[INSTRUCTIONS FOR THE TASK]
The response should contain only those lines of the entries below that include the string "ffirst".

[DATA RECORDS]
=== Section Start ===

/-- 42_byte_stream_parser.md R202: a data byte during system exclusive in PACKETS mode; a full fragment goes out when a
seventh byte arrives.
That the byte rows do this too is the model's choice (log 8). -/
def Obligations.BpAppendPackets : Prop :=
  ∀ (i : Instr) (b : Byte) (s : State), byteOf i = some b → s.target.unit = .bp → b.toNat < 0x80 →
    (let u := s.bpAt s.target.idx
     u.sx = true → u.cfgMode = .packets →
     (u.fb.length ≠ 6 → BpBecomes i s { u with fb := u.fb ++ [b] } []) ∧
     (u.fb.length = 6 → BpBecomes i s { u with ffirst := false, fb := [b] }
       (if u.cfgEmit then [.packet (t3 u.cfgGroup (if u.ffirst then .start else .cont) u.fb)] else [])))

/-- 42_byte_stream_parser.md R203 with 43_fragment_collectors.md R240: a data byte during system exclusive in PAYLOAD mode is an id byte or is
appended; an append past `BP_BUF_CAP` is refused.
That the byte rows do this too is the model's choice (log 8). -/
def Obligations.BpAppendPayload : Prop :=
  ∀ (i : Instr) (b : Byte) (s : State), byteOf i = some b → s.target.unit = .bp → b.toNat < 0x80 →
    (let u := s.bpAt s.target.idx
     u.sx = true → u.cfgMode = .payload →
     (u.acc.mc = 0 → BpBecomes i s
       { u with acc := ⟨if b = 0 then 1 else 3, BitVec.ofNat 24 (b.toNat * 2 ^ 16), u.acc.buf⟩ } []) ∧
     (u.acc.mc = 1 → BpBecomes i s
       { u with acc := ⟨2, u.acc.mid ||| BitVec.ofNat 24 (b.toNat * 2 ^ 8), u.acc.buf⟩ } []) ∧
     (u.acc.mc = 2 → BpBecomes i s { u with acc := ⟨3, u.acc.mid ||| BitVec.ofNat 24 b.toNat, u.acc.buf⟩ } []) ∧
     (u.acc.mc = 3 → (∀ c, s.params.bpBufCap = some c → u.acc.buf.length < c) →
       BpBecomes i s { u with acc := ⟨3, u.acc.mid, u.acc.buf ++ [b]⟩ } []) ∧
     (u.acc.mc = 3 → ∀ c, s.params.bpBufCap = some c → c ≤ u.acc.buf.length → Refuses i s .bufOverflow))

/-- 42_byte_stream_parser.md R204: 0xF7 during system exclusive delivers the held fragment, retagged COMPLETE or END, or the
payload, and clears the system-exclusive fields.
That the byte rows do this too is the model's choice (log 8). -/
def Obligations.BpSysexFinish : Prop :=
  ∀ (i : Instr) (s : State), byteOf i = some 0xF7 → s.target.unit = .bp →
    (let u := s.bpAt s.target.idx
     u.sx = true → BpBecomes i s { u with sx := false, fb := [], ffirst := true, acc := ⟨0, 0, []⟩ }
       (if u.cfgEmit then
          [if u.cfgMode = .packets then .packet (t3 u.cfgGroup (if u.ffirst then .complete else .end_) u.fb)
            else .payload u.acc.mid u.acc.buf none]
        else []))
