theorem withPacket_some {k : Packet → List Field → Option α} (h : withPacket k fs = some a) :
    ∃ (p : Packet) (rest : List Field), fs = .packet p :: rest ∧ k p rest = some a := by
  unfold withPacket at h
  split at h
  · exact ⟨_, _, rfl, h⟩
  · cases h

theorem withBytes_some {k : Bytes → List Field → Option α} (h : withBytes k fs = some a) :
    ∃ (l : Bytes) (rest : List Field), fs = .bytes l :: rest ∧ k l rest = some a := by
  unfold withBytes at h
  split at h
  · exact ⟨_, _, rfl, h⟩
  · cases h

theorem withLimit_some {k : Option Nat → List Field → Option α} (h : withLimit k fs = some a) :
    ∃ (m : Option Nat) (rest : List Field), fs = .limit m :: rest ∧ k m rest = some a := by
  unfold withLimit at h
  split at h
  · exact ⟨_, _, rfl, h⟩
  · cases h

theorem noMore_some {i j : Instr} (h : noMore i fs = some j) : fs = [] ∧ i = j := by
  cases fs with
  | nil => exact ⟨rfl, Option.some.inj h⟩
  | cons f rest => cases h

theorem operands_eq_ok {code : Byte} {i : Option Instr} {j : Instr} (h : operands code i = .ok j) : i = some j := by
  cases i with
  | none => cases h
  | some i => cases h; rfl

end

/-- With the fields `before` already read, `k` reads exactly the further fields that the encoder writes for `code`. -/
def ReadsOperands (code : Byte) (before : List Field) (k : List Field → Option Instr) : Prop :=
  ∀ fs i, k fs = some i → encode i = .cmd code (before ++ fs)

section

variable {code : Byte} {before : List Field}

theorem ReadsOperands.done {i : Instr} (h : encode i = .cmd code before) : ReadsOperands code before (noMore i) := by
  intro fs j hj
  obtain ⟨rfl, rfl⟩ := noMore_some hj
  rw [h, List.append_nil]

/-- Reading one field more, of whatever form. -/
theorem ReadsOperands.field {α : Type} {field : α → Field} {k : α → List Field → Option Instr}
    {reader : List Field → Option Instr}
    (hreader : ∀ {fs i}, reader fs = some i → ∃ a rest, fs = field a :: rest ∧ k a rest = some i)
    (h : ∀ a, ReadsOperands code (before ++ [field a]) (k a)) : ReadsOperands code before reader := by
  intro fs i hi
  obtain ⟨a, rest, rfl, hrest⟩ := hreader hi
  rw [h a rest i hrest, List.append_assoc, List.singleton_append]

theorem ReadsOperands.num {w : Nat} {k : BitVec w → List Field → Option Instr}
    (h : ∀ v, ReadsOperands code (before ++ [.num v.toNat]) (k v)) : ReadsOperands code before (withNum w k) :=
  .field withNum_some h

theorem ReadsOperands.time {k : Nat → List Field → Option Instr}
    (h : ∀ t, ReadsOperands code (before ++ [.num t]) (k t)) : ReadsOperands code before (withTime k) :=
  .field withTime_some h

theorem ReadsOperands.packet {k : Packet → List Field → Option Instr}
    (h : ∀ p, ReadsOperands code (before ++ [.packet p]) (k p)) : ReadsOperands code before (withPacket k) :=
  .field withPacket_some h

theorem ReadsOperands.bytes {k : Bytes → List Field → Option Instr}
    (h : ∀ l, ReadsOperands code (before ++ [.bytes l]) (k l)) : ReadsOperands code before (withBytes k) :=
  .field withBytes_some h

theorem ReadsOperands.limit {k : Option Nat → List Field → Option Instr}
    (h : ∀ m, ReadsOperands code (before ++ [.limit m]) (k m)) : ReadsOperands code before (withLimit k) :=
  .field withLimit_some h

end

/-! ### Encoding what was decoded -/

/-- An instruction that decoding `r` gave is encoded as `r`. -/
def EncodesTo (r : Raw) (d : Except DecodeError Instr) : Prop := ∀ i, d = .ok i → encode i = r

section

variable {r : Raw} {p : Packet} {i : Instr}

theorem EncodesTo.ok (h : encode i = r) : EncodesTo r (.ok i) := fun _ hi => by cases hi; exact h
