-- ==== Sys2Proof/Machine/Flags.lean ====
section
/-! DEFINITION. The status fields: the STATUS read port (spec/10_state.md R35), the encodings of DSTATE and
ILLCAUSE, the results of bus-class commands and the epilogue that sets LASTFAIL (spec/42_control.md R213). -/

namespace Sys2Proof.Machine

/-- The DSTATE field (R36): UNINIT = 0, ACTIVE = 1, OFF = 2. -/
def dstateCode : DState → BitVec 2
  | .uninit => 0
  | .active => 1
  | .off => 2

/-- The ILLCAUSE field (R40, spec/60_exceptions.md R280). -/
def illCauseCode : IllCause → BitVec 2
  | .unassignedOp => 1
  | .headerReserved => 2
  | .argReserved => 3

/-- The STATUS read port (R35): CONTRAST [15:8], ILLCAUSE [6:5], ILL [4], LASTFAIL [3], INV [2], DSTATE [1:0], the
rest hardwired 0. -/
def status (s : State) : Word :=
  0#16 ++ (s.contrast ++ (0#1 ++ (s.illcause ++ (BitVec.ofBool s.ill ++ (BitVec.ofBool s.lastfail ++
    (BitVec.ofBool s.inv ++ dstateCode s.dstate))))))

/-- `RESULT <- (if ok then 1 else 0)` of the display-control commands and UPDATE (R220-R225, R249). -/
def okResult (ok : Bool) : Word := if ok then 1 else 0

/-- `RESULT <- {30 zero bits, b1, b0}` of TICK and UPDCHUNK (spec/43_stream.md R252, R256). -/
def pairResult (b1 b0 : Bool) : Word := 0#30 ++ (BitVec.ofBool b1 ++ BitVec.ofBool b0)

/-- What a successful DISPON or DISPOFF makes of DSTATE: `d`, but never out of UNINIT (R222, R223). -/
def displayState (old d : DState) : DState :=
  match old with
  | .uninit => .uninit
  | .active => d
  | .off => d

/-- The common epilogue of every bus-class command: RESULT as the rule says, then `LASTFAIL <- not ok` (R213). -/
def endBusCommand (ok : Bool) (res : Word) (s : State) : State := { s with result := res, lastfail := !ok }

end Sys2Proof.Machine
end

=== Section End ===

[COMPLETED TASK]
     (u.fb.length = 6 → BpBecomes i s { u with ffirst := false, fb := [b] }
       (if u.cfgEmit then [.packet (t3 u.cfgGroup (if u.ffirst then .start else .cont) u.fb)] else [])))
     u.sx = true → BpBecomes i s { u with sx := false, fb := [], ffirst := true, acc := ⟨0, 0, []⟩ }
          [if u.cfgMode = .packets then .packet (t3 u.cfgGroup (if u.ffirst then .complete else .end_) u.fb)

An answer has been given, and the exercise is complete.